Eugene Yang (Human Language Technology Center of Excellence, Johns Hopkins University, USA)
Jeremy Pickens (OpenText, USA)
David D. Lewis (Redgrave Data, USA)

Length: Half day (morning)

Human-in-the-loop (HITL) IR workflows are being applied to an increasing range of tasks in the law, medicine, social media, and other areas. These tasks differ from ad hoc retrieval in their focus on high recall, and differ from text categorization in their need for extensive human judgment. These tasks also differ from both in their industrial scale and, often, their use of teams of multiple reviewers. In the research literature, these tasks have been variously referred to as review, moderation, annotation, or high recall retrieval (HRR) tasks. Technologies applied to these tasks have also been referred to by many names, but technology-assisted review (TAR) has emerged as a consensus term, so these tasks are also referred to as TAR tasks. The growth in the deployment of TAR systems, combined with the many open research problems in this area, suggest this is an appropriate time for a TAR tutorial at a major IR conference. Such a tutorial would also serve as background for attendees of the TAR workshop that has been approved for ECIR 2022. Aims and Learning Objectives: This tutorial will introduce students to the key application areas, technologies, and evaluation methods in technology assisted review. After taking the tutorial, attendees will be able to recognize real-world applications appropriate for TAR technology, apply well-known information retrieval and machine learning approaches to TAR problems,  design basic TAR workflows, identify levers for cost minimization in real-world TAR tasks, apply standard TAR evaluation measures, find publications on TAR technology, evaluation methods, HCI issues, ethical implications, and open problems in a range of literatures.

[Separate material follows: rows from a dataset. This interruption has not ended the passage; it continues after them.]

-- ==== Sys2Proof/Machine/EventScheduler.lean ====
section
/-! DEFINITION. The event scheduler and its timer peripherals (42_event_scheduler.md): the commands SCH_INIT,
SCH_SCHEDULE, SCH_CANCEL and SCH_STATUS, and the time step. -/

namespace Sys2Proof.Machine

/-! ## Channels, outputs and compares -/

/-- The entry of channel ch. -/
def State.chan (s : State) (ch : Chan) : Channel := s.sched.channels[ch]

/-- The timer peripheral p. -/
def State.timer (s : State) (p : Periph) : Timer := s.sched.timers[p]

/-- OUT[ch] (R51). -/
def State.output (s : State) (ch : Chan) : Bool := s.sched.out.getLsbD ch.val

/-- SCH_EN[ch] (R48). -/
def State.chanEnabled (s : State) (ch : Chan) : Bool := s.sched.enabled.getLsbD ch.val

/-- The entry of channel ch written. -/
def State.setChan (s : State) (ch : Chan) (c : Channel) : State :=
  { s with sched := { s.sched with channels := s.sched.channels.set ch c } }

/-- The registers of peripheral p written. -/
def State.setTimer (s : State) (p : Periph) (t : Timer) : State :=
  { s with sched := { s.sched with timers := s.sched.timers.set p t } }

/-- NOW[15:0], the counter COUNT[p] of either peripheral (10_state.md R52). -/
def State.count (s : State) : Half := s.now.extractLsb' 0 16

/-- The source's startCompareValue, a view of START_TARGET (10_state.md R47). -/
def Channel.startCompareValue (c : Channel) : Half := c.startTarget.extractLsb' 0 16

/-- The source's endCompareValue, a view of END_TARGET (10_state.md R47). -/
def Channel.endCompareValue (c : Channel) : Half := c.endTarget.extractLsb' 0 16

/-- `Callback(ch, START or END)` (R213): the output level and the record. -/
def State.callback (s : State) (ch : Chan) (e : Edge) : State :=
  { s with
      sched := { s.sched with
        out := setBit s.sched.out ch (e == .start)
        trace := s.sched.trace ++ [⟨s.now, ch, e⟩] } }

/-- The channels of a peripheral, ascending (R212, R230). -/
def Periph.channels (p : Periph) : List Chan := (List.finRange Config.numChannels).filter fun ch => ch.periph = p

/-- The target a channel waits for: its start while PENDING, its end while RUNNING (R233). -/
def Channel.target? (c : Channel) : Option Word :=
  match c.status with
  | .off => none
  | .pending => some c.startTarget
  | .running => some c.endTarget

/-- The forward distances of the targets of a peripheral's channels, the set offs of R233. -/
def State.offsets (s : State) (p : Periph) : List Nat :=
  (Periph.channels p).filterMap fun ch => (s.chan ch).target?.map fun x => (off s.now x).toNat

/-- `Rearbitrate(p)` (R233): the compare at the nearest target, at most 0xFFFF ahead; disarmed with COMPARE kept when
there is none. -/
def State.rearbitrate (s : State) (p : Periph) : State :=
  match (s.offsets p).min? with
  | none => s.setTimer p { s.timer p with armed := false }
  | some m => s.setTimer p ⟨BitVec.ofNat 16 (s.now.toNat + min m 0xFFFF), true⟩

/-- `EndEvent(ch)` (R232). -/
def State.endEvent (s : State) (ch : Chan) : State :=
  (s.setChan ch { s.chan ch with status := .off }).callback ch .stop

/-- `StartEvent(ch)` (R231): a pulse of duration 0 ends at once with OVERRUN. -/
def State.startEvent (s : State) (ch : Chan) : State :=
  let s1 := (s.setChan ch { s.chan ch with status := .running }).callback ch .start
  if off s1.now (s1.chan ch).endTarget = 0 then (s1.raise .overrun).endEvent ch else s1

/-- `CancelChannel(ch)` (R225): END for a RUNNING channel, no callback for a PENDING one. -/
def State.cancelChannel (s : State) (ch : Chan) : State :=
  let s1 := if (s.chan ch).status = .running then s.endEvent ch else s
  s1.setChan ch { s1.chan ch with status := .off }

/-! ## The time step -/

/-- What a compare match does to one channel (R230). -/
def State.fireChannel (s : State) (ch : Chan) : State :=
  if (s.chan ch).status = .pending ∧ (s.chan ch).startTarget = s.now then s.startEvent ch
  else if (s.chan ch).status = .running ∧ (s.chan ch).endTarget = s.now then s.endEvent ch
  else s

/-- Peripheral p in a time step (R230): on a match its due channels fire in ascending order, then it is re-armed. -/
def State.examinePeriph (s : State) (p : Periph) : State :=
  if (s.timer p).armed = true ∧ (s.timer p).compare = s.count then
    ((Periph.channels p).foldl State.fireChannel s).rearbitrate p
  else s

/-- PERIPH_ORDER as a list (R235). -/
def periphList : Config.PeriphOrder → List Periph
  | .zeroFirst => [0, 1]
  | .oneFirst => [1, 0]

/-- `TimeStep()` (R230), the TIMEBASE agent's operation: STATUS, RES0 and RES1 are kept. -/
def State.timeStep (s : State) : State :=
  (periphList s.periphOrder).foldl State.examinePeriph { s with now := s.now + 1 }

/-! ## The commands -/

/-- The channels a pair of counts enables (R220): the first f fuel and the first g ignition channels, none of a kind
whose count exceeds the compiled limit. -/
def enableMask (f g : Nat) : BitVec 16 :=
  BitVec.ofNat 16 ((if f ≤ Config.maxChPerKind then 2 ^ f - 1 else 0)
    + (if g ≤ Config.maxChPerKind then (2 ^ g - 1) * 2 ^ 8 else 0))

/-- Every channel cancelled, ascending (R220). -/
def State.cancelAll (s : State) : State := (List.finRange Config.numChannels).foldl State.cancelChannel s

/-- SCH_EN written (R48). -/
def State.setEnabled (s : State) (mask : BitVec 16) : State := { s with sched := { s.sched with enabled := mask } }

/-- SCH_INIT (R220). -/
def execSchInit (s : State) : Host.Outcome State Fault Refusal :=
  let f := s.cfg.fuelCh.toNat
  let g := s.cfg.ignCh.toNat
  let s1 := ((s.cancelAll.setEnabled (enableMask f g)).rearbitrate 0).rearbitrate 1
  .next <|
    if f > Config.maxChPerKind ∨ g > Config.maxChPerKind then (s1.raise .misconfig).ret .misconfig
    else s1.ret .ok

/-- The entry of a channel after a request with start s and end e at NOW, before a missed compare is looked for (R221):
armed when OFF, replaced or coalesced when PENDING (R222), its end extended when RUNNING (R223). -/
def Channel.request (c : Channel) (now st en duration : Word) : Channel :=
  match c.status with
  | .off => ⟨.pending, st, en, duration⟩
  | .pending =>
    if (off now st).toNat < (off now c.startTarget).toNat then ⟨.pending, st, en, duration⟩
    else if (off now en).toNat > (off now c.endTarget).toNat then
      { c with endTarget := en, duration := en - c.startTarget }
    else c
  | .running =>
    if (off now en).toNat > (off now c.endTarget).toNat then
      { c with endTarget := en, duration := en - c.startTarget }
    else c

/-- The start of channel ch is already due (R221, R224). -/
def State.missedCompare (s : State) (ch : Chan) : Bool :=
  (s.chan ch).status == .pending && off s.now (s.chan ch).startTarget == 0

/-- SCH_SCHEDULE ch, delay, duration (R221): CHANNEL_DISABLED is checked before RANGE (60_exceptions.md R284). It re-arbitrates
after every accepted request, as R221's pseudocode writes it, also after one that moves neither the start nor the end: R221's
corner case and R223 say that such a request changes nothing, yet COMPARE may move. Log entry 8. -/
def execSchSchedule (ch : Byte) (delay duration : Word) (s : State) : Host.Outcome State Fault Refusal :=
  .next <| s.withChan ch fun c =>
    if s.chanEnabled c = false then s.ret .channelDisabled
    else if delay.toNat > Config.maxDelay ∨ duration.toNat > Config.maxDelay then s.ret .range
    else
      let start := s.now + delay
      let s1 := s.setChan c ((s.chan c).request s.now start (start + duration) duration)
      if s1.missedCompare c then
        (((s1.raise .overrun).startEvent c).rearbitrate c.periph).ret .overrun
      else (s1.rearbitrate c.periph).ret .ok

/-- SCH_CANCEL ch (R225). It re-arbitrates as R225's pseudocode writes it, also when the channel is already OFF: R225 says that
this changes nothing, yet COMPARE may move. Log entry 8. -/
def execSchCancel (ch : Byte) (s : State) : Host.Outcome State Fault Refusal :=
  .next <| s.withChan ch fun c => ((s.cancelChannel c).rearbitrate c.periph).ret .ok

/-- SCH_STATUS ch (R226): the state code, and the microseconds to the channel's next transition. -/
def execSchStatus (ch : Byte) (s : State) : Host.Outcome State Fault Refusal :=
  .next <| s.withChan ch fun c =>
    match (s.chan c).status with
    | .off => s.ret .ok 0 0
    | .pending => s.ret .ok 1 (off s.now (s.chan c).startTarget)
    | .running => s.ret .ok 2 (off s.now (s.chan c).endTarget)

end Sys2Proof.Machine
end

Website: https://tar-tutorial.github.io/

From Fundamentals to Recent Advances: A Tutorial on Keyphrasification

Rui Meng (Salesforce Research, USA)
Debanjan Mahata (Moody’s Analytics, USA)
Florian Boudin (LS2N, Universit´e de Nantes, France)

Length: Half day (morning, ONLINE ONLY)

Keyphrases represent the most important information of text as a list of phrases, which often serves as a surrogate for efficiently summarizing text documents. With the advancement of deep neural networks, recent years have witnessed rapid development in automatic identification of keyphrases. The performance of keyphrase extraction methods has been greatly improved by the progresses made in natural language understanding, and natural language generation techniques enabling models to predict relevant phrases not mentioned in the text. We name the task of summarizing texts with phrases keyphrasification. In this half-day tutorial, we provide a comprehensive overview of keyphrasification as well as hands-on practice with popular models and tools. This tutorial covers important topics ranging from basics of the task to the advanced topics and applications. By the end of the tutorial, participants will have better understanding of 1) classical and state-of-the-art keyphrasification methods, 2) current evaluation practices and their issues, and 3) current trends and future directions in keyphrasification research.

Website: https://keyphrasification.github.io/

Online Advertising Incrementality Testing: Practical Lessons, Paid Search and Emerging Challenges

Joel Barajas (Amazon, USA)
Narayan Bhamidipati (Yahoo Research, USA )
James G. Shanahan (Church and Duncan Group Inc, and UC Berkeley, USA)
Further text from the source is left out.